У нее все еще полные губы, но щеки уже напоминают мешки хомяка, с которым Оттилия схожа своей манией делать запасы, и на лбу когти судьбы оставили целый лабиринт следов. Но самым интересным в лице Оттилии были глаза. Двадцать лет я считал их влажное поблескивание иронией и только потом понял, что то была печаль. Не знаю, широко ли распространена привычка постоянно улыбаться, словно все на свете тебя забавляет, хотя на самом деле за этим прячется смущение; во всяком случае, у Оттилии была именно такая улыбка.
Но если говорить откровенно, больше всего меня занимал тогда не ее взгляд, а тот момент, когда Оттилия пускала в дело слуховой рожок. Никогда не забыть мне холодка, пробегавшего по моей спине всякий раз, когда, выстояв длиннющую очередь, мы оказывались у киношной кассы и Оттилия, всегда желавшая знать совершенно точно, можно ли мне, которому тогда исполнилось девять лет, смотреть данный фильм, после грозного заявления: "Я немного туга на ухо", принималась с улыбкой рыться в своем огромном черном ридикюле в поисках слухового рожка.
Оттилия была воплощением любви к порядку. Однако, заглянув в ее ридикюль, можно было предположить скорее обратное. Мне кажется, в ее комнатах царил порядок именно потому, что все способное вызвать беспорядок Оттилия незамедлительно совала в свой ридикюль. И теперь она раскладывала эти сокровища (шпильки, коробочки из-под таблеток, связанные шнурки, сломанные гребни, английские булавки, смятые почтовые конверты, бесчисленные ключи) перед возмущенно сопящей кассиршей, пока неожиданно не обнаруживала в одном из бездонных провалов ридикюля слуховой рожок. "Видишь, - всякий раз торжествуя говорила Оттилия, - я же помню, что взяла его с собой".
Широким движением руки она сгребала все барахло в черную пасть ридикюля, раздвигала слуховой рожок (кассирша, полагавшая, что это огнестрельное оружие, в ужасе отшатывалась назад) и ласково, но настойчиво повторяла свой вопрос, может ли благовоспитанный девятилетний ребенок смотреть этот фильм.
Между тем недовольство извивающейся за нами очереди принимало угрожающие размеры.

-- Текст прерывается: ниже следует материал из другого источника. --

-- ==== Sys2Proof/Machine/Dispatch.lean ====
section
/-! DEFINITION. One arm for each command: its meaning. -/

namespace Sys2Proof.Machine

open Sys2Proof
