/-- R69 to R72, R85 to R88, R89 to R92, R111, R285, R347, R433 to R436, R445, R446, R456: how parcels start. The next parcel of a
context under the order of R69 starts with its checks: a failed check ends it and leaves the rest as it was; a RUN
starts its tasks with the values of Table 4.3; a TALLY_DUMP writes one record after another, and other commands act between them;
an ABORT ends the work of the parcels that it has claimed. Readings of the model: log entries 7, 18, 31, 33, 34 and 37. -/
def Obligations.ParcelsStart : Prop :=
  (∀ (s s0 : State) (c w : Nat) (p : Parcel), s.active = true → nextParcel s c = some p → w = p.unit →
    s0 = s.modParcel c p.hostSeq (fun q => { q with progress := .started }) →
    (p.kind = kRun → coresFree s w = true →
      (∀ b, readRunHeader s0 c w = .error b → StopsAtStart (exec (.run c) s) s s0 c p b)
      ∧ ∀ h, readRunHeader s0 c w = .ok h → runTasks w ≤ 4 → (∀ k ∈ runCores w, coreGone s k = false) →
        ∃ s', exec (.run c) s = .next s'
          ∧ (∀ o k, o < runCount w → k < runTasks w → ∃ t, s'.task ⟨runFirst w + o, k⟩ = some t ∧ t.ctx = c
            ∧ t.hostSeq = p.hostSeq ∧ t.pc = BitVec.ofNat 64 (runEntry w) ∧ t.entered = false ∧ t.status = .ready
            ∧ t.sreg 0 = BitVec.ofNat 64 (runArgs w)
            ∧ t.sreg 1 = BitVec.ofNat 64 (o * runTasks w + k + runCount w * runTasks w * 2 ^ 12 + c * 2 ^ 32)
            ∧ (∀ r, 2 ≤ r.val → t.sreg r = 0) ∧ t.vregs = [] ∧ t.tiles = [] ∧ t.descs = [])
          ∧ (∃ q, s'.parcel c p.hostSeq = some q ∧ q.header = some h ∧ q.running = runCount w * runTasks w
            ∧ q.unplaced = [] ∧ q.progress = .started) ∧ SameBytes s s')
    ∧ (p.kind = kCopy →
      (∀ b, startCopy c p s0 = .error b → StopsAtStart (exec (.copy c) s) s s0 c p b)
      ∧ ∀ t a1 a2 n, range s0 c useRead (bitsN w 63 0) (bitsN w 167 128) = .ok [(t, a1, n)] →
        checkPieces s0 (bitsN w 63 0) [(t, a1, n)] = .ok () → range s0 c useWrite (bitsN w 127 64) (bitsN w 167 128) = .ok [(.host, a2, n)] → s.memoriesOk = true →
        ∃ s', exec (.copy c) s = .next s' ∧ WritesHost s s0 s' c a2 (Memory.bytes (s.mem.tier t) a1 n))
    ∧ (p.kind = kFence → exec (.fence c) s = .next (concludeParcel c p s0))
    ∧ (p.kind = kTallyDump → ∀ r n, n = p.entriesDone →
      r = devWrite s0 (parcelWriter c p.hostSeq) useWrite (bitsN w 63 0 + 64 * n) (tallyRecord s0 n) →
      (∀ s1, r = .ok s1 → exec (.tallyDump c) s = .next (s1.modParcel c p.hostSeq fun q => { q with entriesDone := n + 1 }))
      ∧ ∀ b, r = .error b → StopsAtStart (exec (.tallyDump c) s) s s0 c p b)
    ∧ (∀ i ∈ [(Instr.hotset c, kHotset), (.migrate c, kMigrate)], p.kind = i.2 →
      (moveCheck s0 c p = .ok () → exec i.1 s = .next (noteRecord c p.moveRecord s0))
      ∧ ∀ b, moveCheck s0 c p = .error b → StopsAtStart (exec i.1 s) s s0 c p b)
    ∧ (p.kind = kSeal →
      (∀ b, sealCheck s0 c p = .error b → StopsAtStart (exec (.sealStep c) s) s s0 c p b)
      ∧ ∀ set s1, sealCheck s0 c p = .ok set → commitSeal c p set s0 = .ok s1 → exec (.sealStep c) s = .next s1
        ∧ (s1.ctx c).sealed.frames = set ∧ (s1.ctx c).sealed.copied = 0 ∧ (s1.ctx c).sealed.used = 0
        ∧ (s1.ctx c).sealed.generation = (s.ctx c).sealed.generation + 1 ∧ s1.dg.steps = min (2 ^ 48 - 1) (s.dg.steps + 1))
    ∧ (∀ i ∈ [(Instr.replayRestoreReexecute c, 0), (.replayRestoreOnly c, 1), (.replayCheckOnly c, 2)],
      p.kind = kReplay → p.replayMode = i.2 → replayParcel s c = none →
      (∀ s1, runReplay c p s0 = .ok s1 → exec i.1 s = .next s1)
      ∧ ∀ b, runReplay c p s0 = .error b → StopsAtStart (exec i.1 s) s s0 c p b))
  ∧ ∀ (s : State) (c : Nat), s.active = true →
    (∀ q, ((nextParcel s c).any fun p => decide (p.kind = kTallyDump)) = false → (s.ctx c).parcels.find? dumping = some q →
      ∀ r n, n = q.entriesDone →
      r = devWrite s (parcelWriter c q.hostSeq) useWrite (bitsN q.unit 63 0 + 64 * n) (tallyRecord s n) →
      (∀ s1, r = .ok s1 → exec (.tallyDump c) s = .next (s1.modParcel c q.hostSeq fun x => { x with entriesDone := n + 1 }))
      ∧ ∀ b, r = .error b → exec (.tallyDump c) s = .next (parcelFault c q b s))
    ∧ (∀ (ordinal core : Nat) (q : Parcel), s.parcel c q.hostSeq = some q → q.kind = kRun → q.failure = none →
      q.claimed = none → q.unplaced.contains ordinal = true → coreFree s core = true → runTasks q.unit ≤ 4 →
      ∃ s', exec (.ordinalPlacement c q.hostSeq ordinal core) s = .next s'
        ∧ (∀ k, k < runTasks q.unit → ∃ t, s'.task ⟨core, k⟩ = some t ∧ t.ctx = c ∧ t.hostSeq = q.hostSeq
          ∧ t.ordinal = ordinal ∧ t.pc = BitVec.ofNat 64 (runEntry q.unit))
        ∧ s'.parcel c q.hostSeq = some { q with unplaced := q.unplaced.filter fun o => decide (o ≠ ordinal) })
    ∧ (∀ i ∈ [(Instr.querySequenceState c, 1), (.queryContextCounters c, 2), (.queryModuleIdentity c, 3)],
      ∀ q, (s.ctx c).parcels.find? (fun q => decide (q.kind = kQuery) && !q.sample.isEmpty && q.failure.isNone
        && q.claimed.isNone && decide (bitsN q.unit 7 0 = i.2)) = some q →
      ∀ r, r = devWrite s (parcelWriter c q.hostSeq) useWrite (bitsN q.unit 127 64) q.sample →
      (∀ s1, r = .ok s1 → exec i.1 s = .next (s1.modParcel c q.hostSeq fun x => { x with sample := [] }))
      ∧ ∀ b, r = .error b → exec i.1 s = .next (parcelFault c q b s))
    ∧ (∀ a, (s.ctx c).aborts.find? (fun a => !a.begun) = some a → ∃ s', exec (.abort c) s = .next s'
      ∧ ∀ w t, s'.task w = some t → t.ctx = c → ∀ e ∈ a.claimed, e.1 ≠ t.hostSeq)
    ∧ ∀ a r, (s.ctx c).aborts = a :: r → a.begun = true → ∃ s', exec (.abortFinish c) s = .next s'
      ∧ (s'.ctx c).aborts = r ∧ s'.tasks = s.tasks
      ∧ (s'.ctx c).phase = (if r = [] ∧ (s.ctx c).phase = .aborting then .opened else (s.ctx c).phase)

/-- R286 to R288, R437, R442 to R444, R448: move entries, first-touch copies, automatic replay and the module's step.
A skipped entry moves nothing; a drained move leaves the list; once a frame's copy is done none of its writes is held;
a dirty step is quiesced and replayed, its ledger fed one parcel at a time, silently where its record has been written, and its
end is recorded. Readings of the model: log entries 7, 34 and 38. -/
def Obligations.MovesCopiesAndReplays : Prop :=
  ∀ (s : State) (c : Nat), s.active = true →
    (∀ i ∈ [(Instr.install c, 0), (.evict c, 1), (.move c, 2)],
      (entryParcel s c i.2 = none → exec i.1 s = .next s)
      ∧ ∀ p m e, entryParcel s c i.2 = some p → m = p.entry p.entriesDone →
        (rowBusy s c p.moveRecord m.row = true → exec i.1 s = .next s)
        ∧ (rowBusy s c p.moveRecord m.row = false → embRead s c 0 p.moveRecord = .ok e →
          (∀ code, planMove s c e m = .ok (.error code) → p.moveResult = 0 →
            exec i.1 s = .next (s.modParcel c p.hostSeq fun q => { q with entriesDone := q.entriesDone + 1 }))
          ∧ ∀ src dst h s1, planMove s c e m = .ok (.ok (src, dst, h)) → markMove c p e m src dst h s = .ok s1 →
            exec i.1 s = .next (s1.modParcel c p.hostSeq fun q => { q with entriesDone := q.entriesDone + 1 })
            ∧ ∃ v, s1.merge.moves = s.merge.moves ++ [v] ∧ v.row = m.row ∧ v.source = src ∧ v.target = dst
              ∧ v.init = m.init ∧ v.phase = .copying))
    ∧ (∀ id m, findMove s id = some m →
      (∀ s1, m.phase = .copying → commitMove m s = .ok s1 → exec (.moveCommit id) s = .next s1
        ∧ ∀ x ∈ s1.merge.moves, x.id = id → x.phase = .draining ∧ x.writes = [] ∧ x.updates = [])
      ∧ (m.phase ≠ .copying → exec (.moveCommit id) s = .next s)
      ∧ (m.phase = .copying → exec (.moveDrainComplete id) s = .next s)
      ∧ (m.phase ≠ .copying → boundTo s m.ctx (m.source.getD 0) = true → exec (.moveDrainComplete id) s = .next s)
      ∧ (m.phase ≠ .copying → boundTo s m.ctx (m.source.getD 0) = false → (m.aborted = true ∨ m.result = 0) →
        exec (.moveDrainComplete id) s = .next { s with merge := { s.merge with
          moves := s.merge.moves.filter (fun x => decide (x.id ≠ id))
          migrated := min (2 ^ 48 - 1) (s.merge.migrated + (if m.phase = .draining then 1 else 0)) } }))
    ∧ (∀ frame bad t n, t = (if bitN frame 47 then Tier.far else .near) → n = frame % 2 ^ 47 →
      ((s.die (servingEngine s t n)).resetting = true → exec (.firstTouchCopyDone frame bad) s = .next s)
      ∧ ((s.die (servingEngine s t n)).resetting = false → ∃ s', exec (.firstTouchCopyDone frame bad) s = .next s'
        ∧ ∀ h ∈ s'.dg.held, ¬ (h.tier = t ∧ h.frame = n)))
    ∧ ((s.ctx c).sealed.dirty = false → exec (.automaticReplayRestore c) s = .next s)
    ∧ ((s.ctx c).sealed.dirty = true → ∃ s', exec (.automaticReplayRestore c) s = .next s'
      ∧ (∀ w t, s'.task w = some t → t.ctx ≠ c) ∧ (s'.ctx c).sealed.dirty = false
      ∧ ((replayParcel s c).all (fun p => decide (p.progress ≠ .started)) = true →
        (canReplay s c = false → s'.dg.fatal = min (2 ^ 48 - 1) (s.dg.fatal + 1))
        ∧ (canReplay s c = true → s'.dg.replays = min (2 ^ 48 - 1) (s.dg.replays + 1)
          ∨ s'.dg.fatal = min (2 ^ 48 - 1) (s.dg.fatal + 1))))
    ∧ ((s.ctx c).sealed.inReplay = true → withdrawing s c = true → ∀ i ∈ [Instr.automaticReplayReexecute c,
        .automaticReplayResume c], exec i s = .next s)
    ∧ ((s.ctx c).sealed.inReplay = true → feeding s c = false → withdrawing s c = false →
      (∀ l r, (s.ctx c).sealed.toReplay = l :: r → s.parcel c l.hostSeq = none →
        ∃ s' p, exec (.automaticReplayReexecute c) s = .next s' ∧ (s'.ctx c).sealed.toReplay = r
          ∧ p ∈ (s'.ctx c).parcels ∧ p.hostSeq = l.hostSeq ∧ p.kind = l.kind ∧ p.payload = l.payload
          ∧ p.replayed = true ∧ p.silent = l.recorded ∧ p.quiet = !l.recorded ∧ p.progress = .waiting ∧ { s' with ctxs := s.ctxs } = s)
      ∧ (∀ l r q, (s.ctx c).sealed.toReplay = l :: r → s.parcel c l.hostSeq = some q → q.claimed = none →
        q.silent = false → ∃ s', exec (.automaticReplayReexecute c) s = .next s' ∧ (s'.ctx c).sealed.toReplay = r
          ∧ s'.parcel c l.hostSeq = some { refeed q with silent := false } ∧ { s' with ctxs := s.ctxs } = s)
      ∧ ((s.ctx c).sealed.toReplay = [] → exec (.automaticReplayReexecute c) s = .next s
        ∧ ∃ s', exec (.automaticReplayResume c) s = .next s' ∧ (s'.ctx c).sealed.inReplay = false
          ∧ ((s.ctx c).sealed.state = .replaying → (s'.ctx c).sealed.state = .sealed)
          ∧ s'.log.classes.get 0 12 = min (2 ^ 48 - 1) (s.log.classes.get 0 12 + 1) ∧ SameBytes s s'))
    ∧ (dueUnits s = [] → ∀ n, n = min (2 ^ 48 - 1) (s.dg.steps + 1) → exec .moduleStep s = .next { s with
        dg := { s.dg with steps := n }
        fence := { s.fence with charges := s.fence.charges.filter fun e => decide (n - e.2.2 < 1024) } })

И когда мы уже с билетами шествовали мимо нескончаемого частокола озлобленных лиц, только я, дрожа, втягивал голову в плечи. Оттилия же шагала по-прежнему прямо. Она задумчиво и, как мне казалось, чуть иронически и недобро улыбалась.

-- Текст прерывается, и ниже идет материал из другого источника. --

-- ==== Sys2Proof/Laws/State.lean ====
section
/-! SUPPORT. What each named update of the state leaves as it was and what it changes: one lemma for each field of each update,
and the laws of sparse tables. -/

namespace Sys2Proof.Machine

open Sys2Proof

/-! ### Sparse tables -/

@[simp] theorem Tab.get_put_same {α : Type} (d v : α) (t : Tab α) (k : Nat) : (t.put k v).get d k = v := by
  induction t with
  | nil => simp [Tab.put, Tab.get]
  | cons e r ih =>
    simp only [Tab.put]
    split
    · simp [Tab.get]
    · split
      · simp [Tab.get]
      · have : e.1 ≠ k := by omega
        simp [Tab.get, this, ih]

@[simp] theorem Tab.get_put_other {α : Type} (d v : α) (t : Tab α) {j k : Nat} (h : j ≠ k) :
    (t.put k v).get d j = t.get d j := by
  induction t with
  | nil => simp [Tab.put, Tab.get, Ne.symm h]
  | cons e r ih =>
    simp only [Tab.put]
    split
    · simp [Tab.get, Ne.symm h]
    · split
      · have : e.1 ≠ j := by omega
        simp [Tab.get, Ne.symm h, this]
      · simp [Tab.get, ih]

@[simp] theorem Tab.find_put_same {α : Type} (v : α) (t : Tab α) (k : Nat) : (t.put k v).find k = some v := by
  induction t with
  | nil => simp [Tab.put, Tab.find]
  | cons e r ih =>
    simp only [Tab.put]
    split
    · simp [Tab.find]
    · split
      · simp [Tab.find]
      · have : e.1 ≠ k := by omega
        simp [Tab.find, this, ih]

@[simp] theorem Tab.find_put_other {α : Type} (v : α) (t : Tab α) {j k : Nat} (h : j ≠ k) :
    (t.put k v).find j = t.find j := by
  induction t with
  | nil => simp [Tab.put, Tab.find, Ne.symm h]
  | cons e r ih =>
    simp only [Tab.put]
    split
    · simp [Tab.find, Ne.symm h]
    · split
      · have : e.1 ≠ j := by omega
        simp [Tab.find, Ne.symm h, this]
      · simp [Tab.find, ih]

theorem Tab.get_eq_find {α : Type} (d : α) (t : Tab α) (k : Nat) : t.get d k = (t.find k).getD d := by
  induction t with
  | nil => rfl
  | cons e r ih => simp only [Tab.get, Tab.find]; split <;> simp [ih]

@[simp] theorem Tab.find_del_same {α : Type} (t : Tab α) (k : Nat) : (t.del k).find k = none := by
  induction t with
  | nil => rfl
  | cons e r ih =>
    simp only [Tab.del, List.filter] at ih ⊢
    split
    · rename_i h
      have : e.1 ≠ k := by simpa using h
      simpa [Tab.find, this] using ih
    · simpa using ih

@[simp] theorem Tab.find_del_other {α : Type} (t : Tab α) {j k : Nat} (h : j ≠ k) : (t.del k).find j = t.find j := by
  induction t with
  | nil => rfl
  | cons e r ih =>
    simp only [Tab.del, List.filter] at ih ⊢
    split
    · simp only [Tab.find]
      split
      · rfl
      · exact ih
    · rename_i h2
      have h3 : e.1 = k := by simpa using h2
      simp only [Tab.find, h3, Ne.symm h, if_false]
      exact ih

theorem Tab.bump_get (t : Tab Nat) (k n : Nat) : (t.bump k n).get 0 k = satAdd top48 (t.get 0 k) n := by simp [Tab.bump]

Конечно, такое поведение объяснялось главным образом ее глухотой, хотя и не только ею. Я и теперь твердо убежден, что Оттилия очень хорошо знала, как волновались в аналогичных случаях стоявшие за ней. Это отнюдь не означает, что она умышленно провоцировала подобные скопления. Вовсе нет. Но думаю, где-то Оттилия желала таким манером отплатить судьбе. Она непрестанно трудилась над тем, чтобы превратить свою слабость, глухоту, в силу спокойной улыбки.
Дело кончилось тем, что нас, стали пускать в наше кино только на детский сеанс. А все из-за того, что как раз в это время появились первые звуковые фильмы.

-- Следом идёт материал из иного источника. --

-- ==== Sys2Proof/Laws/Ops.lean ====
section
/-! SUPPORT. Shared operations over device memory: how many bytes they write, that they keep the canonical form, and when a
write and a save come to their end. -/

namespace Sys2Proof.Machine

open Sys2Proof

/-! ### Lengths -/

theorem flatMap_length {α : Type} (l : List α) (f : α → List Byte) (k : Nat) (h : ∀ x, (f x).length = k) :
    (l.flatMap f).length = l.length * k := by
  induction l with
  | nil => simp
  | cons x r ih => simp [h, ih, Nat.add_mul, Nat.add_comm]

@[simp] theorem leBytes_length (n v : Nat) : (leBytes n v).length = n := by
  induction n generalizing v with
  | zero => rfl
  | succ n ih => simp [leBytes, ih]

@[simp] theorem recBytes_length (r : Rec) : (recBytes r).length = 64 := leBytes_length _ _

@[simp] theorem saveHeader_length (t : Task) (level : Nat) (waiting : Bool) : (saveHeader t level waiting).length = 64 := by
  rw [saveHeader, leBytes_length]

/-- A save area is 147,456 bytes with its header (Table 4.18). -/
theorem saveBody_length (t : Task) : (saveBody t).length = 147392 := by
  unfold saveBody
  simp only [List.length_append, leBytes_length, recBytes, List.length_replicate,
    flatMap_length _ _ _ (fun _ => leBytes_length _ _), List.length_range]
  rw [flatMap_length _ _ 256 (fun _ => by rw [flatMap_length _ _ 4 (fun _ => leBytes_length _ _), List.length_range])]
  simp only [List.length_range]

/-! ### Sequences of checks -/

theorem bind_ok {α β : Type} {x : Except Bad α} {f : α → Except Bad β} {a : α} (h : x = .ok a) : x.bind f = f a := by
  subst h; rfl

/-- A sequence that ends well has a first part that does. -/
theorem ok_of_bind {α β : Type} {x : Except Bad α} {f : α → Except Bad β} {b : β} (h : x.bind f = .ok b) :
    ∃ a, x = .ok a ∧ f a = .ok b := by
  cases x with
  | ok a => exact ⟨a, rfl, h⟩
  | error e => cases h

/-! ### Writes -/

/-- A write whose range is accepted, and whose channels have their clocks, is made in full. -/
theorem devWrite_ok {s : State} {w : Writer} {u : Use} {a n : Nat} {bs : List Byte} {ps : List Piece} (hn : bs.length = n)
    (h : range s w.ctx u a n = .ok ps) (hc : checkClocks s a ps = .ok ()) :
    devWrite s w u a bs = .ok (putPieces w ps bs s) := by
  subst hn; exact (bind_ok h).trans ((bind_ok hc).trans rfl)

/-- A write that answers a state has translated its whole range first, and reached every channel. -/
theorem devWrite_range {s s' : State} {w : Writer} {u : Use} {a : Nat} {bs : List Byte} (h : devWrite s w u a bs = .ok s') :
    ∃ ps, range s w.ctx u a bs.length = .ok ps ∧ checkClocks s a ps = .ok () ∧ s' = putPieces w ps bs s := by
  obtain ⟨ps, h1, h2⟩ := ok_of_bind h
  obtain ⟨_, h3, h4⟩ := ok_of_bind h2
  exact ⟨ps, h1, h3, (Except.ok.inj h4).symm⟩

/-! ### Saving -/

/-- A core whose image and areas can be written is saved (R110, R113, R114). -/
theorem writeCore_ok {core c foot : Nat} {why : SaveWhy} {p : Parcel} {h : RunHeader} {e : Who × Task} {r : List (Who × Task)}
    {s s2 : State} {dst : List Piece} (hf : (s.core core).footprint.getD 0 = foot) (h0 : cisParity s core 0 foot = .ok ())
    (he : coreSound s core = .ok ())
    (h1 : range s c (Use.of 1 nearFar) (h.cisBase + e.2.ordinal * h.cisStride) foot = .ok dst)
    (h2 : (e :: r).foldlM (fun (x : State) e => writeArea c h e x)
      (writePieces (parcelWriter c p.hostSeq) dst (Memory.slice (s.cis core) 0 foot) 0 s) = .ok s2) :
    ∃ s', writeCore core why c p h (e :: r) s = .ok s' := by
  subst hf
  exact ⟨_, (bind_ok h0).trans ((bind_ok he).trans ((bind_ok h1).trans ((bind_ok h2).trans rfl)))⟩

end Sys2Proof.Machine
end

И Оттилия, приставив к уху свою слуховую трубу, непременно прерывала каждый многословный любовный диалог громким вопросом: "Ну что там, малыш? Хочет она его или не хочет?"
Поначалу я так стеснялся этих щекотливых вопросов, что от смущения шикал на нее не хуже рассерженной публики. Но стоило Оттилии повернуть ко мне свое полуудивленное, полунасмешливое лицо, как мне становилось стыдно своей трусости, и в будущем я приучил себя отвечать ей столь же громко.
Под конец мы выработали весьма любопытную тактику и прекрасно подыгрывали друг другу. Но, как я уже сказал, дирекция отнеслась к этому без должного понимания. И вот остались только детские сеансы, во время которых показывали большей частью немые фильмы и шум стоял такой, что несколько громких вопросов и ответов ничего не значили.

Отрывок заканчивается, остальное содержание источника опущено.